-- ==== Sys2Proof/Config.lean ====
section
/-!
DEFINITION. Sys2Proof/Config.lean: what one device fixes and what the spec leaves open. Every value below is opaque:
nothing in Lean can evaluate it, so a claim holds whatever it is.
-/
namespace Sys2Proof

/-- A free value: the `n`-th value of the run that the spec does not state (notes/assumptions/3.md). -/
opaque Config.freeInt : Nat → Int

/-- The bucket of a forwarding database key (R264): the spec does not state the hash. -/
opaque Config.fdbHash : Nat → Nat

/-- The bucket of a stream key in hash table 0 or 1 (R271): the spec does not state the hashes. -/
opaque Config.streamHash : Nat → List Nat → Nat

/-- SHA-384 of octets as a number, octet 0 of the digest in bits 7 to 0 (R419, R433): the model does not compute it. -/
opaque Config.sha384 : List Nat → BitVec 384

/-- Whether an ECDSA P-384 signature with SHA-384 verifies (R419): public key, signature, signed octets. -/
opaque Config.ecdsaOk : List Nat → List Nat → List Nat → Bool

/-- The signature of the device identity key over octets (R436): 96 octets. -/
opaque Config.ecdsaSign : List Nat → List Nat → List Nat

/-- The Gysavis image key in the boot ROM (R420): 96 octets. -/
opaque Config.gysavisKey : List Nat

/-- The digest of the boot ROM (R425). -/
opaque Config.romDigest : BitVec 384

/-- Fields of the frames that the engine originates which the spec does not give (notes/assumptions/150.md): by field and port or address,
0 the source MAC address, 1 the IPv4 source, 2 the IPv6 source, 3 the MAC address of a partner known by its IP address, 4 the time to live
or hop limit, 5 the IPv4 type of service and the IPv6 traffic class. -/
opaque Config.engineField : Nat → Nat → Nat

/-- The nominal value that a stepping gives a constant of the calibration record (R408), by the register's offset. -/
opaque Config.nominal : Nat → Nat → Nat

/-- The stepping in the boot ROM mask (R406): 0xA0 or 0xB0, by which the device is one or the other. -/
opaque Config.maskStepping : Nat

end Sys2Proof
end

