-- ==== Sys2Proof/Machine/Regs.lean ====
section
/-!
DEFINITION. Sys2Proof/Machine/Regs.lean: the register map of BAR0, from the register tables of spec/00 to spec/18 and the
index of spec/19: the fields of every register (offset, lowest bit, width, instance stride), how software may access each
one (R10), and the reset value of each field that does not reset to 0.
-/
namespace Sys2Proof.Machine

/-- A register field. `off` is the BAR0 offset of its word for instance 0, `lo` its lowest bit, `w` its width,
`st` the distance between instances: 2^20 for a per-instance register of a windowed block (R13), else the stride
the register table states (0 where there is one register). -/
structure Fld where
  off : Nat
  lo : Nat
  w : Nat
  st : Nat
  deriving DecidableEq, Repr

/-- Access types of R10. -/
inductive Acc where
  | rw | ro | w1c | wo | rws
  deriving DecidableEq, Repr

/-- One field of a register word as software sees it. -/
structure FRow where
  lo : Nat
  w : Nat
  acc : Acc
  deriving DecidableEq, Repr

/-- A register word: `count` words at `off`, `off + stride`, ... with the same fields. -/
structure RegRow where
  off : Nat
  count : Nat
  stride : Nat
  fields : List FRow
  deriving DecidableEq, Repr

namespace R
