/-- The average that stood HO_GUARD_S seconds earlier, or the oldest kept (R168). -/
def frozenAvg (s : State) (d : Nat) : Int :=
  let x := dpll s d
  let t := now s - (getF s R.REF_DPLL_CFG2_HO_GUARD_S d : Int) * unitS
  match x.avgHist.find? fun v => v.1 ≤ t with
  | some v => v.2
  | none => (x.avgHist.getLastD (0, x.avg)).2

/-- Enter HOLDOVER from ACQUIRING or LOCKED (R162, R168): the frozen value governs, event HOLDOVER. -/
def enterHoldover (d : Nat) (s : State) : State :=
  let v := frozenAvg s d
  let x := dpll s d
  let s := setDpll d { x with hoVal := v, w := v, hoSince := now s, pboPending := false, realign := false } s
  raise R.REF_DPLL_EVENT_HOLDOVER (setDpllState d stHOLDOVER s) d

/-- Enter HOLDOVER from OPEN or FOLLOWING (R162), or from FREERUN under a forced candidate that is not QUALIFIED (R156): the holdover value is reloaded with the current w, HO_VALID = 0. -/
def reloadHoldover (d : Nat) (s : State) : State :=
  let w := dpllW s d
  let x := dpll s d
  let s := setDpll d { x with hoVal := w, w := w, hoSince := now s, avg := w, avgHist := [(now s, w)], lockedSecs := 0 } s
  setDpllState d stHOLDOVER (setF R.REF_DPLL_STAT_HO_VALID 0 s d)

/-- A hitless switch to candidate `c` (R164): w is held until its first sample, where b is loaded; a PTP-A/PTP-B switch
loads no b. -/
def hitless (d : Nat) (domSwitch : Bool) (s : State) : State :=
  let x := dpll s d
  setDpll d { x with pboPending := !domSwitch, sumE := 0, nE := 0 } s

/-- One selection of DPLL `d` and the state change it brings (R152 step 4, R155, R162). -/
def dpllEval (d : Nat) (s : State) : State :=
  let st := dpllState s d
  match dpllMode s d with
  | .openLoop =>
    if st = stOPEN then s
    else
      let w := dpllW s d
      let s := setSel d none (setDpll d { dpll s d with w := w } s)
      setDpllState d stOPEN s
  | .follow =>
    if st = stFOLLOWING then s
    else setDpllState d stFOLLOWING (setSel d none (setDpll d { dpll s d with w := 0 } s))
  | .closed =>
    if flag s R.REF_DPLL_CTL_HO_REQ d && st ≠ stFREERUN then
      let s := setSel d none s
      if st = stACQUIRING ∨ st = stLOCKED then enterHoldover d s
      else if st = stOPEN ∨ st = stFOLLOWING then reloadHoldover d s
      else s
    else
      let wasC := getF s R.REF_DPLL_STAT_SEL_CAND d
      let (sel, sw, s) := resolveSel d 17 none s
      let s := setSel d sel s
      match sel with
      | none =>
        if st = stACQUIRING ∨ st = stLOCKED then enterHoldover d s
        else if st = stOPEN ∨ st = stFOLLOWING ∨ (st = stFREERUN ∧ flag s R.REF_DPLL_CTL_FORCE_ENA d) then reloadHoldover d s
        else s
      | some (_, c) =>
        if st = stACQUIRING ∨ st = stLOCKED then
          if c = wasC then s else hitless d (sw && (wasC == 8 || wasC == 9)) s
        else enterAcquiring d c s

/-! ### What a bandwidth rests on (R142, R144, R160, R161) -/

/-- The port bound to SYNCE candidate `c` (10 to 13), where the binding is enabled (R144). -/
def synceBound (s : State) (c : Nat) : Option Nat :=
  let n := c - 10
  if flag s (R.REF_SYNCE_BIND_ENA.up (8 * n)) then some (getF s (R.REF_SYNCE_BIND_PORT.up (8 * n))) else none

/-- The instance of domain `b` in SLAVE or UNCALIBRATED (R119, R142): 64 instances from 64 x domain on. -/
def slaveInst (s : State) (b : Bool) : Option Nat :=
  ((List.range 64).map (· + (if b then 64 else 0))).find? fun i =>
    getF s R.PTE_PORT_STATE_STATE i == 9 || getF s R.PTE_PORT_STATE_STATE i == 8

/-- The expected estimate interval of a PTP candidate in ns (R142): EST_WIN x 2^LOG_SYNC seconds. -/
def estInterval (s : State) (b : Bool) : Int :=
  let win := zeroAs 64 (if b then getF s R.PTE_DOMB_SERVO_EST_WIN else getF s R.PTE_DOMA_SERVO_EST_WIN)
  match slaveInst s b with
  | none => 0
  | some i =>
    let l := getS s R.PTE_INTERVAL_LOG_SYNC i
    if l ≥ 0 then (win : Int) * 1000000000 * (2 ^ l.toNat : Nat) else (win : Int) * 1000000000 / (2 ^ (-l).toNat : Nat)

/-- The bandwidth code in use (R160, R161): narrowed by the drift guard, then clamped to one tenth of the sample rate. -/
def bwInUse (s : State) (d : Nat) : Nat × Bool × Bool :=
  let c := getF s R.REF_DPLL_STAT_SEL_CAND d
  let bw := satN 12 (getF s R.REF_DPLL_CFG_BW d)
  let gbw := satN 12 (getF s R.REF_DPLL_CFG_GUARD_BW d)
  let guard := flag s R.REF_DPLL_CFG_GUARD_ENA d && flag s R.REF_CAND_STAT_DRIFT_ALERT c && flag s R.REF_DPLL_STAT_SEL_VALID d
  let code := if guard then min bw gbw else bw
  let used := clampBw code (sampleInterval s c (estInterval s (c == 9)))
  (used, used ≠ code, guard)

/-- Whether DPLL0 is LOCKED on one QUALIFIED candidate without drift, after `x` has held of the interval so far (R485). -/
def steadyRun (s : State) (x : Nat) : Nat :=
  let c := getF s R.REF_DPLL_STAT_SEL_CAND 0
  let ok := dpllState s 0 == stLOCKED && flag s R.REF_DPLL_STAT_SEL_VALID 0 && candState s c == 3 && !flag s R.REF_CAND_STAT_DRIFT_ALERT c
  if ok && (x == 1 || x == 2 + c) then 2 + c else 0

/-- A Last cycle in the intervals of the log. -/
def noteSteady (s : State) : State :=
  { s with ref := { s.ref with steadyS := steadyRun s s.ref.steadyS, steadyL := steadyRun s s.ref.steadyL } }

/-- GUARD_ACTIVE and BW_CLAMP follow; BW_CLAMPED raises when the clamp sets in (R160, R161). -/
def bwCheck (d : Nat) (s : State) : State :=
  if flag s R.REF_DPLL_STAT_SEL_VALID d then
    let (_, cl, guard) := bwInUse s d
    let was := flag s R.REF_DPLL_STAT_BW_CLAMP d
    let s := setFlag R.REF_DPLL_STAT_GUARD_ACTIVE guard (setFlag R.REF_DPLL_STAT_BW_CLAMP cl s d) d
    if cl && !was then raise R.REF_DPLL_EVENT_BW_CLAMPED s d else s
  else setF R.REF_DPLL_STAT_GUARD_ACTIVE 0 (setF R.REF_DPLL_STAT_BW_CLAMP 0 s d) d

def bwCheckAll (s : State) : State := bwCheck 3 (bwCheck 2 (bwCheck 1 (bwCheck 0 s)))

/-- One selection of every DPLL, and the rate word and the bandwidths that follow (R152, R160, R161). -/
def selectAll (s : State) : State := bwCheckAll (rateCheck (dpllEval 3 (dpllEval 2 (dpllEval 1 (dpllEval 0 s)))))

/-! ### The software switch on DPLL0 (R63, R514) -/

/-- DPLL0 takes the entry of the new domain's PTP candidate, and the hold is in force. -/
def holdDomain (toB : Bool) (s : State) : State :=
  let s := { s with tim := { s.tim with domHeld := true } }
  match entryOf s 0 (ptpCand toB) with
  | none => s
  | some e =>
    let st := dpllState s 0
    let wasC := getF s R.REF_DPLL_STAT_SEL_CAND
    let s := setSel 0 (some (e, ptpCand toB)) s
    if dpllMode s 0 = .closed && !flag s R.REF_DPLL_CTL_HO_REQ then
      if st = stACQUIRING ∨ st = stLOCKED then
        if ptpCand toB = wasC then s else hitless 0 (wasC == 8 || wasC == 9) s
      else enterAcquiring 0 (ptpCand toB) s
    else s

/-- A switch that software requested reaches its instant: applied with a hold, or refused (R65, R68, R514). -/
def softSwitch (toB : Bool) (s : State) : State :=
  if switchRefused s toB true then refuseSwitch s else holdDomain toB (applySwitch toB s)

/-- The hold ends when the held candidate is no longer QUALIFIED (R514), or no enabled entry names it (notes/assumptions/100.md), before
the selection of the same cycle. -/
def holdCheck (s : State) : State :=
  let c := ptpCand s.tim.activeB
  if s.tim.domHeld && (!candQual s c || (entryOf s 0 c).isNone) then { s with tim := { s.tim with domHeld := false } } else s

/-- A forced candidate that is no longer QUALIFIED raises FORCE_LOST once per loss (R156). -/
def forceCheck (d : Nat) (s : State) : State :=
  let x := dpll s d
  let lost := flag s R.REF_DPLL_CTL_FORCE_ENA d && !candQual s (getF s R.REF_DPLL_CTL_FORCE_CAND d)
  let s' := setDpll d { x with forceLost := lost } s
  if lost && !x.forceLost then raise R.REF_DPLL_EVENT_FORCE_LOST s' d else s'
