/-- OL_PHASE_WRITE (R170): a write of REF_DPLL_OL_PHASE +0x4. -/
def execOlPhaseWrite (req : Requester) (d hi : Nat) (s : State) : Host.Outcome State Fault Refusal :=
  let off := 0x72068 + 0x100 * d
  ran (writeAt req (off + 4) (fun _ s => olPhase d (stagedS64 s req off hi) s) s.begin)

/-- OL_WRITE_APPLY (R170): a held write, 1 ms after the latest applied write of its kind. -/
def execOlWriteApply (d : Nat) (isPhase : Bool) (s : State) : Host.Outcome State Fault Refusal :=
  let s := s.begin
  let x := dpll s d
  ran (if timUp s then
      if isPhase then
        match x.phase.held with
        | some v => if olFree s x.phase then olApplyPhase d v s else s
        | none => s
      else
        match x.freq.held with
        | some v => if olFree s x.freq then olApplyFreq d v s else s
        | none => s
    else s)

/-- HOST_PHASE_WRITE (R146): a write of REF_HOST_PHASE +0x4 posts a HOSTSTEER sample. -/
def execHostPhaseWrite (req : Requester) (hi : Nat) (s : State) : Host.Outcome State Fault Refusal :=
  ran (writeAt req 0x7001C (fun _ s => candSample 15 0 (stagedS64 s req 0x70018 hi) s) s.begin)

/-! ### Local oscillator (R172, R173) -/

/-- XO_CORR_WRITE (R172): the correction is in force and t_c restarts. -/
def writeXoCorr (v : Nat) (s : State) : State :=
  let s := setF R.REF_XO_CORR_CORR_HI (v / 2 ^ 32) (setF R.REF_XO_CORR_CORR_LO v s)
  rateCheck { s with ref := { s.ref with xoSince := now s } }

def execXoCorrWrite (req : Requester) (hi : Nat) (s : State) : Host.Outcome State Fault Refusal :=
  ran (writeAt req 0x7002C (fun _ s => writeXoCorr (stagedWord s req 0x70028 + hi % 65536 * 2 ^ 32) s) s.begin)

/-- WARM follows the test and, when used, the pin (R173): once 1 it falls only with a used pin. -/
def warmUpdate (s : State) : State :=
  let was := flag s R.REF_XO_STAT_WARM
  let use := flag s R.REF_XO_CFG_WARM_PIN_USE
  let pin := flag s R.REF_XO_STAT_PIN
  let warm := (was || flag s R.REF_XO_STAT_TEST_PASS) && (!use || pin)
  let s := setFlag R.REF_XO_STAT_WARM warm s
  if warm && !was then raise R.REF_EVENT_OCXO_WARM s
  else if was && !warm then raise R.REF_EVENT_OCXO_COLD s
  else s

/-- 30 samples' least-squares slope times 4,495 samples (R173): the sum of (2 i - 29) x_i, oldest first. -/
def slopeSum (xs : List Int) : Int :=
  (xs.reverse.foldl (fun (acc : Int × Int) x => (acc.1 + acc.2 * x, acc.2 + 2)) (0, -29)).1

/-- A sample of the stability test (R173), in 2^-48: the mean of w_dpll since the sample before while DPLL0 is LOCKED, else
the measurement against XIN; neither adds no sample. -/
def stabilitySample (xin : Option Int) (s : State) : State :=
  let dc := s.ref.cycles - s.ref.xoCycles
  let smp := if dpllState s 0 = stLOCKED && dc > 0 then some ((s.ref.wSum - s.ref.xoWSum) / dc) else xin
  let s := { s with ref := { s.ref with xoWSum := s.ref.wSum, xoCycles := s.ref.cycles } }
  match smp with
  | none => s
  | some x =>
    let xs := (x :: s.ref.xoSamples).take 30
    let s := { s with ref := { s.ref with xoSamples := xs } }
    if xs.length < 30 then s
    else
      let m := (slopeSum xs).natAbs * 1000000000000
      let unit := 44950 * 281474976710656
      let s := setF R.REF_XO_STAT_SLOPE (satN 65535 (m / unit)) s
      warmUpdate (setFlag R.REF_XO_STAT_TEST_PASS (m ≤ getF s R.REF_XO_CFG_WARM_SLOPE * unit) s)

/-- XO_STABILITY_SAMPLE (R173): every 10 s, on the grade with the warm-up logic. -/
def execXoStabilitySample (xin : Option Int) (s : State) : Host.Outcome State Fault Refusal :=
  let s := s.begin
  ran (if timUp s && hasOcxo s then stabilitySample xin s else s)

/-- TIME takes the level of the pin, on the grade with the warm-up logic. -/
def pinUpdate (s : State) : State :=
  if timUp s && hasOcxo s then warmUpdate (setFlag R.REF_XO_STAT_PIN s.sys.warmPin s) else s

/-- OCXO_WARM_PIN (R173): the pin changes level, which TIME takes while it runs. -/
def execOcxoWarmPin (level : Bool) (s : State) : Host.Outcome State Fault Refusal :=
  let s := s.begin
  ran (pinUpdate { s with sys := { s.sys with warmPin := level } })

/-! ### Candidate configuration (R143, R144) -/

/-- The configuration of a REFIN candidate is tested (R143): an invalid one leaves the candidate FAILED. -/
def candCfgTest (c : Nat) (s : State) : State :=
  let ok := candCfgOk s c
  let s := setCand c { cand s c with badCfg := !ok } s
  if ok then s else raise R.REF_EVENT_REF_CFG_INVALID s

/-- A write of REF_CAND_CFG (R150): a change of ENA, ALIGN or MDIV restarts the candidate at FAILED; with ENA its windows begin. -/
def writeCandCfg (c val : Nat) (s : State) : State :=
  let al := if c = 8 ∨ c = 9 ∨ c = 14 then 1 else bitsOf val 30 1
  let off := !flag s R.REF_CAND_CFG_ENA c
  let changed := getF s R.REF_CAND_CFG_ENA c ≠ bitsOf val 31 1 || b2n (candAlign s c) ≠ al
    || getF s R.REF_CAND_CFG_MDIV c ≠ bitsOf val 0 16
  let s := setF R.REF_CAND_CFG_ENA (bitsOf val 31 1) (setF R.REF_CAND_CFG_ALIGN al
    (setF R.REF_CAND_CFG_QL (bitsOf val 20 4) (setF R.REF_CAND_CFG_MDIV (bitsOf val 0 16) s c) c) c) c
  let s := whenS (off && bitOf val 31) (fun s => applyPends c (setCand c { cand s c with winAt := now s } s)) s
  let s := if changed then candCfgTest c (candFail c false s) else s
  reselect s

/-- CAND_CFG_WRITE (R150). -/
def execCandCfgWrite (req : Requester) (c val : Nat) (s : State) : Host.Outcome State Fault Refusal :=
  ran (writeAt req (0x71000 + 0x40 * c) (fun _ s => writeCandCfg c val s) s.begin)

/-- A write of REF_CAND_PERIOD +0x8 (R70, R143): the candidate restarts at FAILED; a period R70 rejects leaves the previous
one, raises PERIOD_INVALID and is an invalid configuration. -/
def writeCandPeriod (c : Nat) (p : Period) (s : State) : State :=
  let s := candFail c false s
  let s :=
    if p.ok then candCfgTest c (setPeriod 0x71004 0x40 p s c)
    else
      raise R.REF_EVENT_REF_CFG_INVALID (raise R.FLT_GEN_EVENT_PERIOD_INVALID
        (setCand c { cand s c with badCfg := true } s) 0 (0x7100C + 0x40 * c))
  reselect s

/-- CAND_PERIOD_WRITE (R143). -/
def execCandPeriodWrite (req : Requester) (c hi : Nat) (s : State) : Host.Outcome State Fault Refusal :=
  let off := 0x71004 + 0x40 * c
  ran (writeAt req (off + 8) (fun _ s =>
    writeCandPeriod c ⟨stagedWord s req off + stagedWord s req (off + 4) % 65536 * 2 ^ 32, hi % 16777216⟩ s) s.begin)

/-- One field pair of REF_SYNCE_BIND (R144): a candidate whose binding changes restarts at FAILED. A port that the grade lacks is not
taken (R2, R5, notes/assumptions/147.md). -/
def bindSynce (n ena port : Nat) (s : State) : State :=
  let e := R.REF_SYNCE_BIND_ENA.up (8 * n)
  let p := R.REF_SYNCE_BIND_PORT.up (8 * n)
  if !frontPresent s port then raise R.FLT_GEN_EVENT_GRADE_ABSENT_WRITE s
  else
    let changed := getF s e ≠ ena || getF s p ≠ port
    whenS changed (candFail (10 + n) false) (setF e ena (setF p port s))

/-- SYNCE_BIND_WRITE (R144). -/
def writeSynceBind (val : Nat) (s : State) : State :=
  let s := (List.range 4).foldl (fun s n => bindSynce n (bitsOf val (8 * n + 7) 1) (bitsOf val (8 * n) 6) s) s
  reselect s

def execSynceBindWrite (req : Requester) (val : Nat) (s : State) : Host.Outcome State Fault Refusal :=
  ran (writeAt req 0x70004 (fun _ s => writeSynceBind val s) s.begin)

end Sys2Proof.Machine
end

» Task description:
Begin with the line that has "if dpllMode s" in the listing above and end after the line that has "let c := ptpCand s.tim.activeB"; output those lines exactly.

» Written reply:
    if dpllMode s 0 = .closed && !flag s R.REF_DPLL_CTL_HO_REQ then
      if st = stACQUIRING ∨ st = stLOCKED then
        if ptpCand toB = wasC then s else hitless 0 (wasC == 8 || wasC == 9) s
      else enterAcquiring 0 (ptpCand toB) s
    else s

/-- A switch that software requested reaches its instant: applied with a hold, or refused (R65, R68, R514). -/
def softSwitch (toB : Bool) (s : State) : State :=
  if switchRefused s toB true then refuseSwitch s else holdDomain toB (applySwitch toB s)

/-- The hold ends when the held candidate is no longer QUALIFIED (R514), or no enabled entry names it (notes/assumptions/100.md), before
the selection of the same cycle. -/
def holdCheck (s : State) : State :=
  let c := ptpCand s.tim.activeB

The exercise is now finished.